Il sondaggio svolto su circa 1300 medici italiani, di cui parliamo nel secondo numero di Forward, mostra che quasi la metà dei clinici non ha letto su riviste, né ascoltato nulla in occasione di congressi, che riguardasse il tema del valore e dei valori. Eppure, se ne discute molto in giro per il mondo e non da oggi. Forse anche perché – come sostiene il filosofo Slavoj Žižek nel libro Benvenuti in tempi interessanti«stiamo entrando in un nuovo periodo in cui la crisi economica è diventata permanente, è ormai un semplice modo di vita». Che l’attenzione per questi argomenti stia aumentando in questi anni è comprensibile, ma di valori dovremmo parlare sempre. Sono gli elementi capaci di guidare le decisioni in condizioni di incertezza: tra terapie sostanzialmente equivalenti; tra strategie di prevenzione per le quali non si dispone di evidenze dirimenti; tra cure potenzialmente efficaci ma che comportano la sofferenza di effetti collaterali significativi; tra un’assistenza teoricamente più efficiente prestata in ospedale e un’altra gestita nella propria casa. La sanità dovrebbe migliorare dialogando su questi argomenti e investendo in una ricerca comparativa di efficacia, appropriatezza e sostenibilità non soltanto tra medicinali di fatto sovrapponibili ma tra opzioni anche del tutto diverse, capaci di garantire differente valore. All’orizzonte potrebbe esserci una comparative effectiveness research che confronti assistenza sanitaria e supporto sociale.
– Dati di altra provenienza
/-- R64: writing back a value read from STATUS (in state `s`) to a later state `u` clears exactly the W1C bits that were read as 1;
a DONE set in between stays. -/
def Obligations.StatusWriteBackClearsRead : Prop :=
  ∀ s u : State,
    busWrite 0x008 8 (busRead 0x008 8 s).2.data u = { u with status :=
      { busy := u.status.busy
        done := u.status.done && !s.status.done
        illegal := u.status.illegal && !s.status.illegal
        overrun := u.status.overrun && !s.status.overrun
        accErr := u.status.accErr && !s.status.accErr
        lastop := u.status.lastop } }

/-- R58: writes to STATUS, POLY and OPERAND are idempotent. -/
def Obligations.RegisterWritesIdempotent : Prop :=
  ∀ (s : State) (off : Nat) (v : Word), off ∈ [0x008, 0x010, 0x018] →
    busWrite off 8 v (busWrite off 8 v s) = busWrite off 8 v s

/-! ## The command frame -/

/-- R91: a legal word written to CMD while BUSY = 0 is accepted: latches, LASTOP, DONE, BUSY, and nothing else. -/
def Obligations.AcceptLatchesOperands : Prop :=
  ∀ (s : State) (w : Word) (i : Instr), s.status.busy = false → decode w = .command i →
    busWrite 0x000 8 w s = { s with
      latOp := w.extractLsb' 0 4
      latPoly := s.poly
      latOpnd := s.operand
      status := { s.status with lastop := w.extractLsb' 0 4, done := false, busy := true } }

/-- R92: an illegal word written to CMD while BUSY = 0 sets ILLEGAL and clears DONE, and nothing else changes. -/
def Obligations.IllegalWordSetsIllegal : Prop :=
  ∀ (s : State) (w : Word) (why : IllegalWord), s.status.busy = false → decode w = .illegal why →
    busWrite 0x000 8 w s = { s with status := { s.status with illegal := true, done := false } }

/-- R94: any word written to CMD while BUSY = 1, legal or not, sets OVERRUN and is dropped. -/
def Obligations.OverrunDropsWord : Prop :=
  ∀ (s : State) (w : Word), s.status.busy = true →
    busWrite 0x000 8 w s = { s with status := { s.status with overrun := true } }

/-- R154: which flag one bus access raises: ACCERR for an illegal access, else OVERRUN for a CMD write while BUSY, else ILLEGAL for
an illegal word; so never two. -/
def Obligations.OneErrorFlagPerAccess : Prop :=
  ∀ (s : State) (a : Access) (t : State), t = (busAccess a s).1 →
    ((s.status.accErr = false ∧ t.status.accErr = true) ↔
      s.status.accErr = false ∧ ((∃ off n, a = .read off n ∧ legalReg .read off n = none) ∨
        ∃ off n v, a = .write off n v ∧ legalReg .write off n = none)) ∧
    ((s.status.overrun = false ∧ t.status.overrun = true) ↔
      s.status.overrun = false ∧ s.status.busy = true ∧ ∃ w, a = .write 0x000 8 w) ∧
    ((s.status.illegal = false ∧ t.status.illegal = true) ↔
      s.status.illegal = false ∧ s.status.busy = false ∧ ∃ w why, a = .write 0x000 8 w ∧ decode w = .illegal why) ∧
    ¬ ((s.status.accErr = false ∧ t.status.accErr = true) ∧ (s.status.overrun = false ∧ t.status.overrun = true)) ∧
    ¬ ((s.status.accErr = false ∧ t.status.accErr = true) ∧ (s.status.illegal = false ∧ t.status.illegal = true)) ∧
    ¬ ((s.status.overrun = false ∧ t.status.overrun = true) ∧ (s.status.illegal = false ∧ t.status.illegal = true))

/-! ## Who writes what, over every step -/

/-- R25: BUSY is set only by the accept of a command and cleared only by a completion or by reset. -/
def Obligations.BusyChangesOnlyByAcceptCompletionReset : Prop :=
  ∀ s t : State, step s = .next t →
    (s.status.busy = false → t.status.busy = true →
      nextTurn s = .host ∧ ∃ w i, hostAccess s = some (.write 0x000 8 w) ∧ decode w = .command i) ∧
    (s.status.busy = true → t.status.busy = false → nextTurn s = .engine ∨ nextTurn s = .reset)

/-- R26: DONE is set only by a completion, and cleared only by an accept, an illegal word, writing 1 to bit 1 of STATUS, or reset;
a dropped word leaves it. -/
def Obligations.DoneChangesOnlyAsStated : Prop :=
  ∀ s t : State, step s = .next t →
    (s.status.done = false → t.status.done = true → nextTurn s = .engine ∧ s.status.busy = true) ∧
    (s.status.done = true → t.status.done = false →
      nextTurn s = .reset ∨ (nextTurn s = .host ∧
        ((∃ w, hostAccess s = some (.write 0x000 8 w) ∧ s.status.busy = false) ∨
          ∃ v, hostAccess s = some (.write 0x008 8 v) ∧ v.getLsbD 1 = true)))

/-- R27, R28, R29: each error flag is set only by its own cause, and cleared only by writing 1 to its bit of STATUS or by reset. -/
def Obligations.ErrorFlagsSticky : Prop :=
  ∀ s t : State, step s = .next t →
    (s.status.illegal = false → t.status.illegal = true → nextTurn s = .host ∧ s.status.busy = false ∧
      ∃ w why, hostAccess s = some (.write 0x000 8 w) ∧ decode w = .illegal why) ∧
    (s.status.illegal = true → t.status.illegal = false →
      nextTurn s = .reset ∨ (nextTurn s = .host ∧ ∃ v, hostAccess s = some (.write 0x008 8 v) ∧ v.getLsbD 2 = true)) ∧
    (s.status.overrun = false → t.status.overrun = true → nextTurn s = .host ∧ s.status.busy = true ∧
      ∃ w, hostAccess s = some (.write 0x000 8 w)) ∧
    (s.status.overrun = true → t.status.overrun = false →
      nextTurn s = .reset ∨ (nextTurn s = .host ∧ ∃ v, hostAccess s = some (.write 0x008 8 v) ∧ v.getLsbD 3 = true)) ∧
    (s.status.accErr = false → t.status.accErr = true → nextTurn s = .host ∧
      ((∃ off n, hostAccess s = some (.read off n) ∧ legalReg .read off n = none) ∨
        ∃ off n v, hostAccess s = some (.write off n v) ∧ legalReg .write off n = none)) ∧
    (s.status.accErr = true → t.status.accErr = false →
      nextTurn s = .reset ∨ (nextTurn s = .host ∧ ∃ v, hostAccess s = some (.write 0x008 8 v) ∧ v.getLsbD 4 = true))

/-- From R30, who may change LASTOP: an accept, with the OP field of the accepted word, and reset (to 0); nothing else. That an accept
sets it is `AcceptLatchesOperands`; that it names the command in flight is in `StepKeepsInv`. -/
def Obligations.LastopWrittenAtAccept : Prop :=
  ∀ s t : State, step s = .next t →
    t.status.lastop = s.status.lastop ∨
    (nextTurn s = .reset ∧ t.status.lastop = 0) ∨
    (nextTurn s = .host ∧ s.status.busy = false ∧ t.status.busy = true ∧
      ∃ w i, hostAccess s = some (.write 0x000 8 w) ∧ decode w = .command i ∧ t.status.lastop = w.extractLsb' 0 4)

/-- R32, R33: POLY and OPERAND are written only by host writes at their offsets and by reset. -/
def Obligations.OperandsWrittenByHostOnly : Prop :=
  ∀ s t : State, step s = .next t →
    (t.poly = s.poly ∨ (nextTurn s = .reset ∧ t.poly = 0) ∨
      (nextTurn s = .host ∧ hostAccess s = some (.write 0x010 8 t.poly))) ∧
    (t.operand = s.operand ∨ (nextTurn s = .reset ∧ t.operand = 0) ∨
      (nextTurn s = .host ∧ hostAccess s = some (.write 0x018 8 t.operand)))

/-- R34: RESULT is written only by the completion of REV, MU, KEY or RECIP, with that command's result, and by reset; NOP and CSET
leave it. -/
def Obligations.ResultWrittenByCompletion : Prop :=
  ∀ s t : State, step s = .next t →
    t.result = s.result ∨
    (nextTurn s = .reset ∧ t.result = 0) ∨
    (nextTurn s = .engine ∧ s.status.busy = true ∧
      ((decodeOp s.latOp = some .rev ∧ t.result = rev64 s.latOpnd) ∨
        (decodeOp s.latOp = some .mu ∧ t.result = muGen s.latPoly) ∨
        (decodeOp s.latOp = some .key ∧ t.result = keyGen s.latOpnd s.latPoly) ∨
        (decodeOp s.latOp = some .recip ∧ t.result = recipGen s.latPoly)))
Intanto, ridisegnare l’assistenza e la ricerca sanitaria guardando al valore può ridare slancio alla medicina delle prove, restituendo a queste il loro senso originale perché l’approccio della EBM si fonda sul valore: della ricerca utile, dell’interpretazione rigorosa dei risultati, dell’esperienza clinica, delle preferenze dei malati. Sono queste le basi da cui ripartire, sottolineando soprattutto la necessità di una maggiore intransigenza nella definizione di ciò che è realmente importante per il paziente, così da ancorare la valutazione degli esiti degli interventi sanitari a endpoint davvero significativi.